=== SUPPLIED RECORDS ===

/-- OP-EX, by command (R78). -/
noncomputable def decodeEx (f : Fields) : Except DecodeError Instr :=
  match f.f7 with
  | 0b0000001#7 => if f.r2 = 0b00000#5 ∧ f.rd.extractLsb' 1 4 = 0b0000#4 then .ok (.mld f.r1 f.f3 (f.rd.extractLsb' 0 1)) else .error .reservedField
  | 0b0000010#7 => if f.rd.extractLsb' 1 4 = 0b0000#4 then .ok (.mldg f.r1 f.r2 f.f3 (f.rd.extractLsb' 0 1)) else .error .reservedField
  | 0b0000011#7 => if f.r2 = 0b00000#5 ∧ f.r1 = 0b00000#5 ∧ f.rd.extractLsb' 1 4 = 0b0000#4 then .ok (.mflip f.f3 (f.rd.extractLsb' 0 1)) else .error .reservedField
  | 0b0000100#7 => if f.r2 = 0b00000#5 ∧ f.rd.extractLsb' 1 4 = 0b0000#4 then .ok (.mmac f.r1 f.f3 (f.rd.extractLsb' 0 1)) else .error .reservedField
  | 0b0000101#7 => if f.rd.extractLsb' 1 4 = 0b0000#4 then .ok (.mgrp f.r1 f.r2 f.f3 (f.rd.extractLsb' 0 1)) else .error .reservedField
  | 0b0000110#7 => if f.rd.extractLsb' 1 4 = 0b0000#4 then .ok (.mst f.r1 f.r2 f.f3 (f.rd.extractLsb' 0 1)) else .error .reservedField
  | 0b0000111#7 => if f.r2 = 0b00000#5 ∧ f.r1 = 0b00000#5 ∧ f.rd.extractLsb' 1 4 = 0b0000#4 then .ok (.mzero f.f3 (f.rd.extractLsb' 0 1)) else .error .reservedField
  | 0b0001000#7 => if f.r2 = 0b00000#5 ∧ f.rd.extractLsb' 1 4 = 0b0000#4 then .ok (.mtile f.r1 f.f3 (f.rd.extractLsb' 0 1)) else .error .reservedField
  | 0b0100000#7 => if f.r2 = 0b00000#5 ∧ f.rd = 0b00000#5 then .ok (.cpy f.r1 f.f3) else .error .reservedField
  | 0b0100001#7 => if f.r2 = 0b00000#5 ∧ f.rd = 0b00000#5 then .ok (.cpyx f.r1 f.f3) else .error .reservedField
  | 0b0100010#7 => if f.r2 = 0b00000#5 ∧ f.rd = 0b00000#5 then .ok (.cpyf f.r1 f.f3) else .error .reservedField
  | 0b0110000#7 => if f.rd.extractLsb' 1 4 = 0b0000#4 then .ok (.vsend f.r1 f.r2 f.f3 (f.rd.extractLsb' 0 1)) else .error .reservedField
  | 0b0110001#7 => if f.r2 = 0b00000#5 then .ok (.vrecv f.rd f.r1 f.f3) else .error .reservedField
  | 0b0110010#7 => if f.rd = 0b00000#5 then .ok (.msgx f.r1 f.r2 f.f3) else .error .reservedField
  | 0b0111000#7 => if f.rd = 0b00000#5 then .ok (.nmq f.r1 f.r2 f.f3) else .error .reservedField
  | 0b1000000#7 => if f.r2 = 0b00000#5 ∧ f.rd = 0b00000#5 then .ok (.kvsplice f.r1 f.f3) else .error .reservedField
  | 0b1000001#7 => if f.r2 = 0b00000#5 ∧ f.rd = 0b00000#5 then .ok (.kvrepair f.r1 f.f3) else .error .reservedField
  | 0b1000010#7 => if f.r2 = 0b00000#5 ∧ f.rd = 0b00000#5 then .ok (.kvcommit f.r1 f.f3) else .error .reservedField
  | 0b1000011#7 => if f.r2 = 0b00000#5 ∧ f.rd = 0b00000#5 then .ok (.kvseal f.r1 f.f3) else .error .reservedField
  | 0b1000100#7 => if f.r2 = 0b00000#5 ∧ f.rd = 0b00000#5 then .ok (.kvgather f.r1 f.f3) else .error .reservedField
  | 0b1001000#7 => if f.r2 = 0b00000#5 ∧ f.rd = 0b00000#5 then .ok (.gwalk f.r1 f.f3) else .error .reservedField
  | 0b1001001#7 => if f.r2 = 0b00000#5 ∧ f.rd = 0b00000#5 then .ok (.gins f.r1 f.f3) else .error .reservedField
  | 0b1001010#7 => if f.r2 = 0b00000#5 ∧ f.rd = 0b00000#5 then .ok (.gdel f.r1 f.f3) else .error .reservedField
  | _ => .error .unallocatedFunct

/-- OP-CX funct3 010 (R79). -/
noncomputable def decodeCxSet (f : Fields) : Except DecodeError Instr :=
  match f.f7 with
  | 0b0000000#7 => .ok (.vsetvl f.rd f.r1 f.r2)
  | 0b0000001#7 => if f.r2 = 0b00000#5 then .ok (.vsetmt f.rd f.r1) else .error .reservedField
  | _ => .error .unallocatedFunct

/-- OP-CX funct3 101, synchronisation (R80). -/
noncomputable def decodeCxSync (f : Fields) : Except DecodeError Instr :=
  match f.f7 with
  | 0b0000000#7 => if f.r2 = 0b00000#5 ∧ f.r1 = 0b00000#5 ∧ f.rd = 0b00000#5 then .ok .lpbrk else .error .reservedField
  | 0b0000001#7 => if f.r1 = 0b00000#5 then .ok (.lpidx f.rd f.r2) else .error .reservedField
  | 0b0000010#7 => if f.r1 = 0b00000#5 ∧ f.rd = 0b00000#5 then .ok (.tkpost f.r2) else .error .reservedField
  | 0b0000011#7 => if f.r1 = 0b00000#5 ∧ f.rd = 0b00000#5 then .ok (.tkwait f.r2) else .error .reservedField
  | 0b0000100#7 => if f.r2 = 0b00000#5 ∧ f.rd = 0b00000#5 then .ok (.bararv f.r1) else .error .reservedField
  | 0b0000101#7 => if f.r2 = 0b00000#5 ∧ f.rd = 0b00000#5 then .ok (.barwait f.r1) else .error .reservedField
  | 0b0000110#7 => if f.r2 = 0b00000#5 ∧ f.rd = 0b00000#5 then .ok (.barsync f.r1) else .error .reservedField
  | 0b0000111#7 => if f.r2.extractLsb' 4 1 = 0b0#1 ∧ f.rd = 0b00000#5 then .ok (.fenceS (f.r2.extractLsb' 3 1) (f.r2.extractLsb' 2 1) (f.r2.extractLsb' 1 1) (f.r2.extractLsb' 0 1) f.r1) else .error .reservedField
  | 0b0001000#7 => if f.r2 = 0b00000#5 ∧ f.rd = 0b00000#5 then .ok (.publish f.r1) else .error .reservedField
  | 0b0001001#7 => if f.r2 = 0b00000#5 ∧ f.rd = 0b00000#5 then .ok (.pubwait f.r1) else .error .reservedField
  | 0b0001010#7 => if f.r2 = 0b00000#5 ∧ f.r1 = 0b00000#5 ∧ f.rd = 0b00000#5 then .ok .yield else .error .reservedField
  | 0b0001011#7 => if f.r2 = 0b00000#5 ∧ f.r1 = 0b00000#5 ∧ f.rd = 0b00000#5 then .ok .sexit else .error .reservedField
  | _ => .error .unallocatedFunct

/-- OP-CX funct3 110, graph (R80). -/
noncomputable def decodeCxGraph (f : Fields) : Except DecodeError Instr :=
  match f.f7 with
  | 0b0000000#7 => if f.r2 = 0b00000#5 then .ok (.launch f.rd f.r1) else .error .reservedField
  | 0b0000001#7 => .ok (.gsubmit f.rd f.r1 f.r2)
  | 0b0000010#7 => if f.rd = 0b00000#5 then .ok (.cntwait f.r1 f.r2) else .error .reservedField
  | 0b0000011#7 => if f.r2 = 0b00000#5 then .ok (.cntread f.rd f.r1) else .error .reservedField
  | 0b0000100#7 => if f.r2 = 0b00000#5 ∧ f.rd = 0b00000#5 then .ok (.cancel f.r1) else .error .reservedField
  | 0b0000101#7 => if f.r2 = 0b00000#5 ∧ f.rd = 0b00000#5 then .ok (.hpart f.r1) else .error .reservedSystem
  | 0b0000110#7 => if f.r2 = 0b00000#5 then .ok (.cntnew f.rd f.r1) else .error .reservedField
  | _ => .error .unallocatedFunct

/-- OP-CX funct3 111, system (R80). -/
noncomputable def decodeCxSystem (f : Fields) : Except DecodeError Instr :=
  match f.f7 with
  | 0b0000000#7 => if f.r2 = 0b00000#5 ∧ f.r1 = 0b00000#5 ∧ f.rd = 0b00000#5 then .ok .tret else .error .reservedSystem
  | 0b0000001#7 => if f.r2 = 0b00000#5 ∧ f.r1 = 0b00000#5 ∧ f.rd = 0b00000#5 then .ok .idle else .error .reservedSystem
  | 0b0000010#7 => if f.r2 = 0b00000#5 ∧ f.rd = 0b00000#5 then .ok (.ctxsave f.r1) else .error .reservedSystem
  | 0b0000011#7 => if f.r2 = 0b00000#5 ∧ f.rd = 0b00000#5 then .ok (.ctxload f.r1) else .error .reservedSystem
  | 0b0000100#7 => if f.rd = 0b00000#5 then .ok (.tlbinv f.r1 f.r2) else .error .reservedSystem
  | 0b0000101#7 => if f.r2 = 0b00000#5 ∧ f.rd = 0b00000#5 then .ok (.keyinv f.r1) else .error .reservedSystem
  | _ => .error .unallocatedFunct

/-- OP-CX (R79). -/
noncomputable def decodeCx (f : Fields) : Except DecodeError Instr :=
  match f.f3 with
  | 0b000#3 => if f.f7.extractLsb' 6 1 = 0b0#1 then .ok (.vsetvli f.rd f.r1 (f.f7.extractLsb' 0 6 ++ f.r2)) else .error .reservedField
  | 0b001#3 => if f.f7.extractLsb' 6 1 = 0b0#1 then .ok (.vsetivli f.rd (f.f7.extractLsb' 0 6 ++ f.r2) f.r1) else .error .reservedField
  | 0b010#3 => decodeCxSet f
  | 0b011#3 => if f.rd = 0b00000#5 then .ok (.loop f.r1 f.immI) else .error .reservedField
  | 0b100#3 => if f.rd = 0b00000#5 then .ok (.loopi f.immI f.r1) else .error .reservedField
  | 0b101#3 => decodeCxSync f
  | 0b110#3 => decodeCxGraph f
  | 0b111#3 => decodeCxSystem f

/-- MISC-MEM (R69, R100): only `fence`; its rd and rs1 fields are reserved, fm is 0 or 8, and fm 8
with rw, rw is `fence.tso`. -/
def decodeMiscMem (f : Fields) : Except DecodeError Instr :=
  if f.f3 ≠ 0b000#3 then .error .unallocatedFunct
  else if f.rd ≠ 0#5 ∨ f.r1 ≠ 0#5 then .error .reservedField
  else if f.immI = 0b100000110011#12 then .ok .fenceTso
  else if f.immI.extractLsb' 8 4 = 0b0000#4 ∨ f.immI.extractLsb' 8 4 = 0b1000#4 then
    .ok (.fence (f.immI.extractLsb' 8 4) (f.immI.extractLsb' 4 4) (f.immI.extractLsb' 0 4))
  else .error .reservedField

/-- SYSTEM (R69, R101, R102): funct3 000 holds `ecall` and `ebreak`, whose rs1 and rd are reserved. -/
def decodeSystem (f : Fields) : Except DecodeError Instr :=
  if f.f3 = 0b000#3 then
    match f.immI with
    | 0#12 => if f.r1 = 0#5 ∧ f.rd = 0#5 then .ok .ecall else .error .reservedField
    | 1#12 => if f.r1 = 0#5 ∧ f.rd = 0#5 then .ok .ebreak else .error .reservedField
    | _ => .error .unallocatedFunct
  else decodeCsr f

/-- OP-VA, by category (R70). -/
noncomputable def decodeVa (f : Fields) : Except DecodeError Instr :=
  match f.f3 with
  | 0b000#3 => decodeIntVv f
  | 0b001#3 => decodeIntVx f
  | 0b010#3 => decodeIntVi f
  | 0b011#3 => decodeFloatVv f
  | 0b100#3 => decodeFloatVf f
  | 0b101#3 => decodeMaskAssoc f
  | 0b110#3 => decodeScale f
  | _ => .error .unallocatedMajor

/-- OP-VM, by mop and, for mop 111, by subop (R76). -/
noncomputable def decodeVm (f : Fields) : Except DecodeError Instr :=
  match f.f7.extractLsb' 4 3 with
  | 0b110#3 => decodeVmScaled f
  | 0b111#3 => if f.f3 = 0b000#3 then decodeVamo f else decodeVmAtomic f
  | _ => decodeVmWidth f

/-- The fields of a strand word, by major opcode (R67). -/
noncomputable def decodeFields (f : Fields) : Except DecodeError Instr :=
  match f.op with
  | 0b0110111#7 => .ok (.lui f.rd f.immU)
  | 0b0010111#7 => .ok (.auipc f.rd f.immU)
  | 0b1101111#7 => .ok (.jal f.rd f.immJ)
  | 0b1100111#7 => if f.f3 = 0b000#3 then .ok (.jalr f.rd f.r1 f.immI) else .error .unallocatedFunct
  | 0b1100011#7 => decodeBranch f
  | 0b0000011#7 => decodeLoad f
  | 0b0100011#7 => decodeStore f
  | 0b0010011#7 => decodeOpImm f
  | 0b0011011#7 => decodeOpImm32 f
  | 0b0110011#7 => decodeOp f
  | 0b0111011#7 => decodeOp32 f
  | 0b0101111#7 => decodeAmo f
  | 0b0001111#7 => decodeMiscMem f
  | 0b1110011#7 => decodeSystem f
  | 0b0001011#7 => decodeVa f
  | 0b0101011#7 => decodeVm f
  | 0b1011011#7 => decodeEx f
  | 0b1111011#7 => decodeCx f
  | op => if op.extractLsb' 0 2 = 0b11#2 then .error .unallocatedMajor else .error .notOpcode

===

WORK TASK: In the records above, how many lines hold the string "noncomputable"? Only the number should be given.

YOUR RESPONSE: 9